Si de cambios se va a hablar comiencen por las leyes migratorias.

Por Miguel Saludes.

La negativa de una licencia que impide la presentación de John McAuliff en Cuba fue objeto de crítica en una breve nota publicada en la prensa de la Isla. El músico norteamericano estaba invitado al Festival de la cultura céltica organizado en La Habana por la Oficina del Historiador de la Ciudad, donde participarán agrupaciones de Irlanda, Canadá, España, además de las que cultivan ese género en el caimán antillano. La nota, firmada con las iniciales RC (no se sabe si Raúl Castro o el reflexivo Comandante) denunciando la denegación de los permisos a la agrupación representativa de Estados Unidos puso énfasis en un cuestionamiento ¿Por qué los dirigentes de un país que se valora como garante de las libertades en el mundo, impiden que esa libertad sea ejercida por sus ciudadanos cuando se trata de viajar a Cuba? La pregunta, de lógica aparentemente incuestionable, se vuelve contra los mismos que la formulan.
En un artículo publicado recientemente en Cubanet, el periodista independiente Luis Cino expone la situación de Jorge, un cubano emigrado en Ecuador que se encuentra en estado crítico y quiere regresar a su tierra natal. Pero las propias leyes cubanas impiden a Jorge materializar ese derecho. Cino clama por su compatriota -uno entre tantos- al que el gobierno de su propio país le impide el regreso bajo absurdas y abusivas leyes migratorias. Este absurdo violatorio y criminal, es aplicado a los nacionales que salen por cualquier motivo, pero especialmente se hace irremediable cuando la partida recibe el estatus de definitiva.

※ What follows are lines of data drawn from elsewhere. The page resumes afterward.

-- ==== Sys2Proof/Machine/Overlay.lean ====
section
/-!
DEFINITION. Machine/Overlay.lean: what the encoder draws into its input copy of a picture (R389). The coded bytes are
facts of the encoder (log 10); the font of the text strip is not in the spec, its characters are.
-/
namespace Sys2Proof.Machine

/-- The four UINT16 corners of a box at an offset of an OBJECT record: x0, y0, x1, y1. -/
def objBox (r : List Byte) (o : Nat) : List Nat := (List.range 4).map (fun k => leAt r (o + 2 * k) 2)

/-- The boxes drawn on a clip picture: BOX_MODE 1 the trigger track's, BOX_MODE 2 every box at or above RULE_SCORE. -/
def overlayBoxes (cfg : List Byte) (trackId : Nat) (p : WinPic) : List (List Nat) :=
  let mode := byteAt cfg 1 / 8 % 4
  if mode = 1 then (p.boxes.filter (fun r => trackId != 0 && leAt r 0x30 4 == trackId)).map (fun r => objBox r 0x28)
  else if mode = 2 then
    (p.boxes.filter (fun r => (f32 (leAt cfg 0x10 4)).le (f32 (leAt r 0x34 4)))).map (fun r => objBox r 0x20)
  else []

/-- A sample lies on the outline of a box: inside the half-open box and within BOX_PX samples of an edge. -/
def onOutline (px x y : Nat) (b : List Nat) : Bool :=
  let x0 := b.getD 0 0
  let y0 := b.getD 1 0
  let x1 := b.getD 2 0
  let y1 := b.getD 3 0
  decide (x0 ≤ x ∧ x < x1 ∧ y0 ≤ y ∧ y < y1) &&
    (decide (x < x0 + px) || decide (x1 ≤ x + px) || decide (y < y0 + px) || decide (y1 ≤ y + px))

/-- The colour of a sample of the input copy that a box covers: luma (plane 0) at (x, y), chroma (planes 1 and 2) where
the box covers one of the four luma samples of its 4:2:0 position. -/
def overlaySample (cfg : List Byte) (trackId : Nat) (p : WinPic) (plane x y : Nat) : Option Nat :=
  let px := byteAt cfg 0x34
  let hit := fun (u v : Nat) => (overlayBoxes cfg trackId p).any (onOutline px u v)
  if plane = 0 then (if hit x y then some (byteAt cfg 0x31) else none)
  else if hit (2 * x) (2 * y) || hit (2 * x + 1) (2 * y) || hit (2 * x) (2 * y + 1) || hit (2 * x + 1) (2 * y + 1) then
    some (byteAt cfg (0x31 + plane))
  else none

/-- Year, month and day of a day counted from 1970-01-01. -/
def civil (days : Nat) : Nat × Nat × Nat :=
  let z := days + 719468
  let era := z / 146097
  let doe := z % 146097
  let yoe := (doe - doe / 1460 + doe / 36524 - doe / 146096) / 365
  let doy := doe - (365 * yoe + yoe / 4 - yoe / 100)
  let mp := (5 * doy + 2) / 153
  let m := if mp < 10 then mp + 3 else mp - 9
  (yoe + 400 * era + b2n (decide (m ≤ 2)), m, doy - (153 * mp + 2) / 5 + 1)

/-- A number in `n` decimal digits. -/
def digits : Nat → Nat → List Char
  | 0, _ => []
  | n + 1, v => digits n (v / 10) ++ [Char.ofNat (48 + v % 10)]

/-- The text of the strip: the capture time in local time, and the stm in decimal. -/
def stampText (s : State) (stamp n : Nat) : List Char :=
  let sec := (((stamp / Config.tSec : Nat) : Int) - (s.life.leap : Int) + 60 * sext 16 (profF s 0x11C 2 0)).toNat
  let c := civil (sec / 86400)
  let h := sec % 86400
  (digits 4 c.1 ++ ['-'] ++ digits 2 c.2.1 ++ ['-'] ++ digits 2 c.2.2 ++ [' '] ++ digits 2 (h / 3600) ++ [':'] ++
    digits 2 (h / 60 % 60) ++ [':'] ++ digits 2 (h % 60) ++ ['.'] ++ digits 3 (stamp / Config.tMs % 1000) ++ [' '] ++
    (toString n).toList).take 34

end Sys2Proof.Machine
end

La medida castrista pone un límite de once meses a las salidas temporales, término que de ser rebasado requiere el pago de los correspondientes permisos de prórroga. Esta reglamentación se aplica de manera inmisericorde, sin entrar en consideraciones geográficas y políticas del lugar donde haya dirigido sus pasos el ciudadano cubano que sale. No importa que se trate de países gobernados por amigos y aliados ideológicos, como es el caso ecuatoriano, donde versiones extra oficiales sitúa la cifra de cubanos en el orden de los miles.
Problemas migratorios existen en todas partes de este mundo globalizado. No es la excepción para la gente que se va de Cuba buscando un futuro mejor, sea de libertades políticas o económicas. Pero a diferencia de otros grupos migrantes del continente, los cubanos sufren la privación de su condición de residentes cuando rebasan el tiempo impuesto por su gobierno o se marchan bajo el estatus de salida definitiva. Lo mismo sucede respecto a la confiscación de sus viviendas y bienes materiales, establecida para los del segundo grupo incluso antes de que se verifique su partida y que también se aplica a los que salen con permiso y deciden prolongar demasiado la estancia fuera del terruño.
El drama de Jorge no es único. Yusmari, otra cubana extraviada en la nación ecuatoriana, denunció recientemente de extorción y vejaciones recibidas por parte de agentes de policía del país andino. Estos cubanos, como miles diseminados por el mundo, no solo son víctimas de una situación descrita por un medio extranjero como “sobrevivencia a lomo de caballo”. Imagen justa de un galopar de escape a través de territorios extraños, lejos de la protección de las leyes migratorias vigentes en esos lugares, con el peligro de caer en las trampas que significan la corrupción policial y política, o por los azares del destino. Peor aún sin contar con protección ni reconocimiento por parte de su propio gobierno, que como si les pareciera poco también les extorsiona y les niega el derecho a regresar a la patria.
Irónicamente la nota publicada en Granma denunciando la actitud del Departamento del Tesoro estadounidense aplica a este el mote de Gran Hermano perseguidor de las libertades y derechos de sus ciudadanos. El sarcasmo de los críticos de la medida estadounidense se hace con una total falta de pudor, ignorando las reglamentaciones que ellos mismos ponen en práctica contra su propia población emigrante, a la que les vetan la entrada a su tierra, no para que participen en un festival de música, sino para que regresen al calor de los suyos en un momento crucial de su vida, tal vez definitivo, como ocurre en el caso de Jorge, citado en el escrito de Cino.
De ser serios los llamados a cambios, que algunos predicen se producirán tras la celebración del Congreso del Partido Comunista de Cuba que se efectúa en estos momentos, esta situación debiera ser una de las primeras a ser debe ser una de las situaciones que debe tenerse en cuenta para ser corregida radicalmente. Las críticas contra la manera de actuar de otros, las injusticias y los fallos en las leyes ajenas, solo adquieren sentido serio cuando se predica con el mejor ejemplo, eliminando los defectos propios.